Roland Vogl: All right, so, so maybe Kathy can ask the last question, and Arghya, I think if people have more questions, after this, after this call, what’s a good way to reach you? Maybe, maybe you can put your contact in…
Arghya: Yeah, I’m available on, my name at adalat.ai. I can also share quickly my LinkedIn, so that people can reach out. Very happy to chat about this. This is something that we do day in and day out,
Catherine Atkin: Just very quickly, I want to say this is such important and exciting work. I mean, this is really breakthrough. Creating this opportunity for justice at that scale is so commendable, so thank you. I was just wondering about the business model. You mentioned that you’re a non-profit, and how do you think over time, as there’s a drive for more functionality, do you see private businesses coming in to serve a purpose? And lastly, are there other regions in other parts of the world—is there a community of people doing this kind of work?
Arghya: Great question. This is something we actively think about all the time. Even though we are a non-profit, we need a model to sustain ourselves eventually. There are two or three ways in which this could play out.
One is that we’ve already started seeing that the other set of people who come to courts, apart from justices and citizens, are law firms and lawyers. They come in, see Adalat AI running in courtrooms, reach out to us, and say, “Hey, this looks very interesting. We have the same problems.
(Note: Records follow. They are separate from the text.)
-- ==== Sys2Proof/Syntax.lean ====
section
/-! DEFINITION. The syntax of Yaljor instructions and of the module's other steps: one constructor of `Instr` for each row of the
opcode table. An instruction's constructor carries its decoded fields; a step that is no instruction carries what names it
(the core, the operation, the context slot) or the datum the outside world supplies. -/

namespace Sys2Proof

/-! ## Common fields -/

/-- A guard (R54, Table 2). `p false 7` is the unguarded encoding. -/
inductive Guard where
  | p (neg : Bool) (i : Fin 8)
  | q (neg : Bool) (i : Fin 8)
  deriving DecidableEq, Repr

/-- The hints and the guard every standard instruction carries (R51). -/
structure Hdr where
  wait : BitVec 12
  setf : Option (Fin 12)
  dist : BitVec 3
  grd  : Guard
  deriving DecidableEq, Repr

/-- A 10-bit operand field (R55, Table 3). -/
inductive Opnd where
  | v (n : Fin 256)
  | o (n : Fin 8)
  | l (n : Fin 4)
  | c (n : Fin 64)
  | zero
  | lane
  | plane
  | gid
  | s (n : Fin 128)
  | imm (x : BitVec 8)
  deriving DecidableEq, Repr

/-- Rounding modes (R80, Table 3). -/
inductive RMode where
  | rne | rz | ru | rd
  deriving DecidableEq, Repr

/-- Conditions of SCMP, PCMP and VCMP (chapter 5, Table 8). -/
inductive Cond where
  | eq | ne | lt | le | gt | ge | ltu | leu | gtu | geu
  deriving DecidableEq, Repr

/-- Conditions of FCMP (chapter 6, Table 8). -/
inductive FCond where
  | eq | ne | lt | le | gt | ge | un | ord
  deriving DecidableEq, Repr

/-- Element widths of the vector integer instructions (R122, Table 4). -/
inductive ElemW where
  | w32 | w16 | w8
  deriving DecidableEq, Repr

/-- Element types of the vector floating-point instructions (R123, Table 6). -/
inductive FType where
  | f32 | f16 | bf16
  deriving DecidableEq, Repr

/-- Formats of CVT and CVTEF (R124, Table 10). -/
inductive Fmt where
  | f32 | f16 | bf16 | e4m3 | e5m2 | i32 | i8 | i4
  deriving DecidableEq, Repr

/-- Access widths (R155, Table 8). -/
inductive Width where
  | b | bs | h | hs | w | d | q
  deriving DecidableEq, Repr

/-- Scopes (R213). -/
inductive Scope where
  | grp | crew | core | gang | dev | sys
  deriving DecidableEq, Repr

/-- Orderings of atomics and fences (chapter 10, Table 3). -/
inductive Ord where
  | rlx | acq | rel | ar
  deriving DecidableEq, Repr

/-- Prediction modes (R147, Table 4). -/
inductive PMode where
  | last | stride | hold | zero
  deriving DecidableEq, Repr

/-- Functions of PLOG (chapter 5, Table 9). -/
inductive PFn where
  | and | or | xor | andn | orn | nand | nor | xnor | not
  deriving DecidableEq, Repr

/-- Forms of PMOV (chapter 5, Table 10). -/
inductive PForm where
  | p | fromv | froms | tos | q
  deriving DecidableEq, Repr

/-- Fields of PFLD (chapter 5, Table 11). -/
inductive PField where
  | lo | mid | hi | space | rank | module
  deriving DecidableEq, Repr

/-- Modes of SHFL (R130). -/
inductive ShMode where
  | idx | up | down | xor
  deriving DecidableEq, Repr

/-- Operations of VRED and VSCAN (chapter 6, Table 12). -/
inductive RedOp where
  | add | min | max | umin | umax | and | or | xor | fadd | fmin | fmax
  deriving DecidableEq, Repr

/-- Operations of ATOM and ATOMS (R214, Table 2). -/
inductive AtomOp where
  | add | and | or | xor | min | max | umin | umax | xchg | cas | fadd
  deriving DecidableEq, Repr

/-- Conditions of WAITA (R222, Table 7). -/
inductive WCond where
  | eq | ne | geu | any
  deriving DecidableEq, Repr

/-- The holder classes a token instruction may act for (R196, HC). -/
inductive HC where
  | grp | crew | gang | leg | core
  deriving DecidableEq, Repr

/-- Operations of a matrix task (R241, Table 6). -/
inductive TaskOp where
  | bf16 | f16 | f8 | i8 | i8i4 | i4i8 | i4 | bfp
  deriving DecidableEq, Repr

/-- Items of MSTAT (R275, Table 6). -/
inductive MItem where
  | sticky | corr | terr | checks | voids | tests
  deriving DecidableEq, Repr

/-- Masks KSTAT reads (chapter 8, Table 8). -/
inductive KFn where
  | sum | opn | ready | flt
  deriving DecidableEq, Repr

/-- Kinds of FINJ (R345, Table 15). -/
inductive FKind where
  | core | lane | strip | poison
  deriving DecidableEq, Repr

/-- Special registers (R74, Table 11). -/
inductive SReg where
  | groupid | crewid | gangrank | legid | coreno | corecnt | dieno | lmap | passes | hmap | coretab | toposeq | topochg
  | cyclo | cychi | flog | kpol | xmode | ksamp | ksticky | kerr | wl | splseed | tcfg | acstat | mten | mtol
  | pwallow | thallow | step | energy | crewst | trapinfo
  deriving DecidableEq, Repr

/-! ## Decoded fields, one structure for each shape of encoding -/

/-- TRAIL (R70): hints and the prefetch displacement. -/
structure TrailA where
  wait : BitVec 12
  setf : Option (Fin 12)
  pfd  : BitVec 24
  deriving DecidableEq, Repr

/-- An instruction with no operand. -/
structure NoA where
  h : Hdr
  deriving DecidableEq, Repr

/-- A branch in the wide displacement form (R71). -/
structure BrA where
  h : Hdr
  disp : BitVec 24
  deriving DecidableEq, Repr

/-- LOOP and CALL: a scalar destination and a displacement. -/
structure BrDA where
  h : Hdr
  d : Opnd
  disp : BitVec 24
  deriving DecidableEq, Repr

/-- One source and no destination (BRX, RET, LIMSET's source, TRAP). -/
structure SrcA where
  h : Hdr
  a : Opnd
  deriving DecidableEq, Repr

/-- One destination and no source (SPLQ). -/
structure DstA where
  h : Hdr
  d : Opnd
  deriving DecidableEq, Repr

/-- A destination and one source. -/
structure UnA where
  h : Hdr
  d : Opnd
  a : Opnd
  deriving DecidableEq, Repr

/-- A destination and two sources. -/
structure BinA where
  h : Hdr
  d : Opnd
  a : Opnd
  b : Opnd
  deriving DecidableEq, Repr

/-- Scalar two-source operations (chapter 5, Table 7). -/
structure SBinA where
  h : Hdr
  d : Opnd
  a : Opnd
  b : Opnd
  zx : Bool
  u : Bool
  deriving DecidableEq, Repr

/-- Scalar and vector moves: one source with a zero-extension bit. -/
structure MovA where
  h : Hdr
  d : Opnd
  a : Opnd
  zx : Bool
  deriving DecidableEq, Repr

/-- Bit-field instructions: position, length − 1 and the sign bit. -/
structure BfA where
  h : Hdr
  d : Opnd
  a : Opnd
  pos : BitVec 5
  lenM1 : BitVec 5
  sgn : Bool
  deriving DecidableEq, Repr

/-- SCMP and VCMP: the destination predicate index, the condition and two sources. -/
structure CmpA where
  h : Hdr
  cond : Cond
  d : Fin 8
  a : Opnd
  b : Opnd
  zx : Bool
  deriving DecidableEq, Repr

/-- SSEL and VSEL: two sources and the selecting predicate. -/
structure SelA where
  h : Hdr
  d : Opnd
  a : Opnd
  b : Opnd
  c : Fin 8
  neg : Bool
  zx : Bool
  deriving DecidableEq, Repr

/-- PLOG. -/
structure PlogA where
  h : Hdr
  fn : PFn
  q : Bool
  d : Fin 8
  a : Fin 8
  b : Fin 8
  deriving DecidableEq, Repr

/-- PMOV: the operands named by the form (chapter 5, Table 10). -/
inductive PMovOps where
  | p (d a : Fin 8)
  | fromv (d : Fin 8) (a : Opnd)
  | froms (d : Fin 8) (a : Fin 126)
  | tos (d : Fin 126) (a : Fin 8)
  | q (d a : Fin 8)
  deriving DecidableEq, Repr

/-- PMOV. -/
structure PmovA where
  h : Hdr
  ops : PMovOps
  deriving DecidableEq, Repr

/-- PANY and PALL. -/
structure PqA where
  h : Hdr
  d : Fin 8
  a : Fin 8
  deriving DecidableEq, Repr

/-- PCNT and BALLOT sources: a register destination and a predicate. -/
structure PsA where
  h : Hdr
  d : Opnd
  a : Fin 8
  deriving DecidableEq, Repr

/-- A pointer triple: three scalar registers for the group, or three vector registers per lane (R34). -/
inductive Triple where
  | s (n : Fin 126)
  | v (n : Fin 254)
  deriving DecidableEq, Repr

/-- PADD. -/
structure PaddA where
  h : Hdr
  d : Triple
  a : Triple
  b : Opnd
  deriving DecidableEq, Repr

/-- PTAG. -/
structure PtagA where
  h : Hdr
  d : Triple
  a : Triple
  b : Opnd
  space : BitVec 4
  deriving DecidableEq, Repr

/-- PFLD. -/
structure PfldA where
  h : Hdr
  field : PField
  d : Opnd
  a : Triple
  deriving DecidableEq, Repr

/-- PCMP: the q index (without V) or the p index (with V). -/
structure PcmpA where
  h : Hdr
  cond : Cond
  d : Fin 8
  a : Triple
  b : Triple
  deriving DecidableEq, Repr

/-- Vector integer instructions (R122). -/
structure VA where
  h : Hdr
  d : Opnd
  a : Opnd
  b : Opnd
  zx : Bool
  u : Bool
  elem : ElemW
  sat : Bool
  ub : Bool
  deriving DecidableEq, Repr

/-- Vector floating-point instructions (R123). -/
structure FA where
  h : Hdr
  d : Opnd
  a : Opnd
  b : Opnd
  rm : RMode
  typ : FType
  sat : Bool
  na : Bool
  nc : Bool
  deriving DecidableEq, Repr

/-- FCMP. -/
structure FcmpA where
  h : Hdr
  cond : FCond
  d : Fin 8
  a : Opnd
  b : Opnd
  deriving DecidableEq, Repr

/-- CVT and CVTEF (R124). `b` is CVTEF's residual destination and `zero` for CVT. -/
structure CvtA where
  h : Hdr
  d : Opnd
  a : Opnd
  b : Opnd
  src : Fmt
  dst : Fmt
  rm : RMode
  sat : Bool
  eix : BitVec 3
  deriving DecidableEq, Repr

/-- QBLK and DQBLK (R126). -/
structure BlkA where
  h : Hdr
  d : Opnd
  a : Opnd
  b : Opnd
  w : BitVec 4
  rm : RMode
  deriving DecidableEq, Repr

/-- UNPK4. -/
structure UnpkA where
  h : Hdr
  d : Opnd
  a : Opnd
  f : Bool
  idx : BitVec 3
  deriving DecidableEq, Repr

/-- SHFL. -/
structure ShflA where
  h : Hdr
  mode : ShMode
  seg : Fin 6
  d : Opnd
  a : Opnd
  b : Opnd
  deriving DecidableEq, Repr

/-- VBCAST. -/
structure BcastA where
  h : Hdr
  seg : Fin 6
  d : Opnd
  a : Opnd
  b : Opnd
  deriving DecidableEq, Repr

/-- VRED and VSCAN. -/
structure RedA where
  h : Hdr
  op : RedOp
  seg : Fin 6
  rm : RMode
  excl : Bool
  d : Opnd
  a : Opnd
  deriving DecidableEq, Repr

/-- BALLOT. -/
structure BallotA where
  h : Hdr
  seg : Fin 6
  d : Opnd
  a : Fin 8
  deriving DecidableEq, Repr

/-- LD, LDG and LDS (chapter 7, Table 9). `lsel` 0 is demand, 1–6 name wl1–wl6, 7 takes the limit from `b`, and then `ofs8`
is the offset in widths. -/
structure LdA where
  h : Hdr
  d : Opnd
  a : Triple
  b : Opnd
  width : Width
  acq : Bool
  scope : Scope
  train : Bool
  fp : Bool
  pmode : PMode
  slot : Fin 4
  lsel : Fin 8
  ofs8 : BitVec 8
  deriving DecidableEq, Repr

/-- ST, STG and STS. -/
structure StA where
  h : Hdr
  d : Opnd
  a : Triple
  b : Opnd
  width : Width
  rel : Bool
  scope : Scope
  deriving DecidableEq, Repr

/-- PREF. -/
structure PrefA where
  h : Hdr
  home : Bool
  a : Triple
  b : Opnd
  deriving DecidableEq, Repr

/-- LIMSET. -/
structure LimA where
  h : Hdr
  n : Fin 7
  a : Opnd
  deriving DecidableEq, Repr

/-- The register or predicate a guess instruction names. -/
inductive KReg where
  | r (x : Opnd)
  | p (i : Fin 8)
  deriving DecidableEq, Repr

/-- KTEST: `anyLane` writes q, otherwise p. -/
structure KtestA where
  h : Hdr
  anyLane : Bool
  d : Fin 8
  a : KReg
  deriving DecidableEq, Repr

/-- KDEMAND, KACCEPT, KABANDON and KMARK. -/
structure KsetA where
  h : Hdr
  d : KReg
  deriving DecidableEq, Repr

/-- KSTAT. -/
structure KstatA where
  h : Hdr
  fn : KFn
  d : Fin 128
  a : Opnd
  deriving DecidableEq, Repr

/-- The token instructions but TKQUERY (R196). `d` is the status q register. -/
structure TkA where
  h : Hdr
  hc : HC
  d : Option (Fin 7)
  a : Fin 126
  b : Opnd
  deriving DecidableEq, Repr

/-- TKQUERY: `self` is none for the entry form. -/
structure TkqA where
  h : Hdr
  self : Option HC
  d : Fin 128
  a : Fin 126
  deriving DecidableEq, Repr

/-- ATOM and ATOMS (R214). -/
structure AtomA where
  h : Hdr
  op : AtomOp
  d : Opnd
  a : Fin 126
  b : Opnd
  dbl : Bool
  zx : Bool
  ord : Ord
  scope : Scope
  cmp : Opnd
  deriving DecidableEq, Repr

/-- BAR and GBAR. -/
structure BarA where
  h : Hdr
  n : Fin 4
  deriving DecidableEq, Repr

/-- WPARR. -/
structure WparrA where
  h : Hdr
  scope : Scope
  d : Opnd
  a : Fin 126
  deriving DecidableEq, Repr

/-- WPWAIT and WAITA. `cond` is none for WPWAIT. -/
structure WaitA where
  h : Hdr
  cond : WCond
  scope : Scope
  zx : Bool
  lsel : Fin 7
  d : Opnd
  a : Fin 126
  b : Opnd
  deriving DecidableEq, Repr

/-- FENCE. -/
structure FenceA where
  h : Hdr
  ord : Ord
  scope : Scope
  deriving DecidableEq, Repr

/-- TLD and TST (chapter 11, Table 8). -/
structure TileMemA where
  h : Hdr
  aon : Bool
  scope : Scope
  lsel : Fin 7
  status : Option (Fin 7)
  t : Fin 16
  a : Fin 126
  b : Opnd
  deriving DecidableEq, Repr

/-- TZERO, TMOV and TXP. -/
structure TileA where
  h : Hdr
  d : Fin 16
  a : Fin 16
  deriving DecidableEq, Repr

/-- MTASK. -/
structure MtaskA where
  h : Hdr
  op : TaskOp
  ta : Bool
  tb : Bool
  acc : Bool
  d : Fin 32
  a : Fin 16
  b : Fin 16
  shape : Opnd
  deriving DecidableEq, Repr

/-- MTASKM: offset and count. -/
structure MtaskmA where
  h : Hdr
  a : Opnd
  b : Opnd
  deriving DecidableEq, Repr

/-- A bank selector (R256). -/
inductive BankSel where
  | a (n : Fin 32)
  | s (n : Fin 128)
  deriving DecidableEq, Repr

/-- ACALLOC and ACFREE. -/
structure AcMaskA where
  h : Hdr
  d : Option (Fin 7)
  a : Opnd
  deriving DecidableEq, Repr

/-- ACBAND. -/
structure AcBandA where
  h : Hdr
  d : BankSel
  a : Opnd
  b : Opnd
  deriving DecidableEq, Repr

/-- ACDRAIN and ACLOAD: `r` is the register (destination or source). -/
structure AcMoveA where
  h : Hdr
  bank : BankSel
  r : Opnd
  win : Opnd
  w : Fin 4
  i : Bool
  deriving DecidableEq, Repr

/-- ACZERO. -/
structure AcZeroA where
  h : Hdr
  d : BankSel
  a : Opnd
  deriving DecidableEq, Repr

/-- ACSCALE. -/
structure AcScaleA where
  h : Hdr
  d : BankSel
  a : BankSel
  b : Opnd
  sc : Opnd
  f : BitVec 5
  nM1 : BitVec 5
  deriving DecidableEq, Repr

/-- MSTAT. -/
structure MstatA where
  h : Hdr
  item : MItem
  clr : Bool
  d : Fin 128
  deriving DecidableEq, Repr

/-- MCHECK: `a` is none for .SELF. -/
structure McheckA where
  h : Hdr
  d : Opnd
  a : Option BankSel
  deriving DecidableEq, Repr

/-- COPY (R284). -/
structure CopyA where
  h : Hdr
  m : Bool
  cw : Bool
  cdst : Bool
  scope : Scope
  d : Fin 126
  a : Fin 126
  b : Opnd
  c : Fin 126
  deriving DecidableEq, Repr

/-- MSEND (R292). -/
structure MsendA where
  h : Hdr
  d : Option (Fin 7)
  sp : Bool
  tag : Bool
  wordsM1 : BitVec 6
  a : Opnd
  b : Opnd
  tagv : Opnd
  deriving DecidableEq, Repr

/-- RINGSET (R291). -/
structure RingA where
  h : Hdr
  d : Option (Fin 7)
  ring : Fin 8
  a : Opnd
  b : Opnd
  deriving DecidableEq, Repr

/-- ARM (R293). -/
structure ArmA where
  h : Hdr
  d : Option (Fin 7)
  a : Fin 126
  b : Fin 126
  tag : Opnd
  deriving DecidableEq, Repr

/-- A status register and one source: DISARM, ASGO. -/
structure St1A where
  h : Hdr
  d : Option (Fin 7)
  a : Opnd
  deriving DecidableEq, Repr

/-- ASDEF. -/
structure AsdefA where
  h : Hdr
  d : Option (Fin 7)
  stream : Fin 8
  a : Opnd
  deriving DecidableEq, Repr

/-- QPOP (R299). -/
structure QpopA where
  h : Hdr
  vec : Bool
  d : Opnd
  queue : Fin 8
  fp : Bool
  pmode : PMode
  slot : Fin 4
  lsel : Fin 7
  deriving DecidableEq, Repr

/-- GATTACH. -/
structure GattA where
  h : Hdr
  d : Option (Fin 7)
  a : Opnd
  b : Opnd
  deriving DecidableEq, Repr

/-- GDETACH. -/
structure GdetA where
  h : Hdr
  d : Option (Fin 7)
  deriving DecidableEq, Repr

/-- SRD. -/
structure SrdA where
  h : Hdr
  sel : SReg
  d : Opnd
  idx : Opnd
  deriving DecidableEq, Repr

/-- SWR. -/
structure SwrA where
  h : Hdr
  sel : SReg
  a : Opnd
  idx : Opnd
  deriving DecidableEq, Repr

/-- TRAP. -/
structure TrapA where
  h : Hdr
  code : BitVec 8
  deriving DecidableEq, Repr

/-- SPAWN. -/
structure SpawnA where
  h : Hdr
  d : Option (Fin 7)
  a : Fin 249
  disp : BitVec 24
  deriving DecidableEq, Repr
Can you provide us with access to your platform?” One of the ways in which we think about being able to sustain ourselves is cross-subsidizing the impact by selling to the private space. We’ve already started repackaging our solutions for the specific problems of law firms and also arbitration centers, which are almost like private courts. So that’s avenue one.
The second is, when we started out, there were no budgetary allocations for technology in courts, but that landscape is changing fast. We anticipate that right now we have one state which has come forward in funding us, but once this solution really picks up and people see the value—and we are able to prove that if you use this technology at scale, you can reduce the case resolution timelines by 50%—we are very optimistic that we’d be a great candidate for government adoption.
So one possible exit, if I may, would be that the government consumes the systems, runs this at scale, and becomes the payer and doer at scale.
The third is, turns out India’s not the only one with these problems. A lot of countries in the global south, even a lot of wealthy countries, have the same problems. So we are now considering if the same set of solutions can be sold to some of these other countries that are doing well economically to sustain the impact on the global south.
Catherine Atkin: Thank you.
Roland Vogl: Alright, thank you so much. We’re 10 minutes over time, but this is great, and we really appreciate you joining us, Arghya, so late at night over in India. It’s amazing work that you’re doing, and I think you hear from this group how much we’re cheering for you, so please keep us posted. Thank you so much for joining us. I hope you have a good rest of your night. Thank you, everyone, for all your great questions. Big round of applause for you. And please stay in touch. I’ll see everyone at the next group meeting.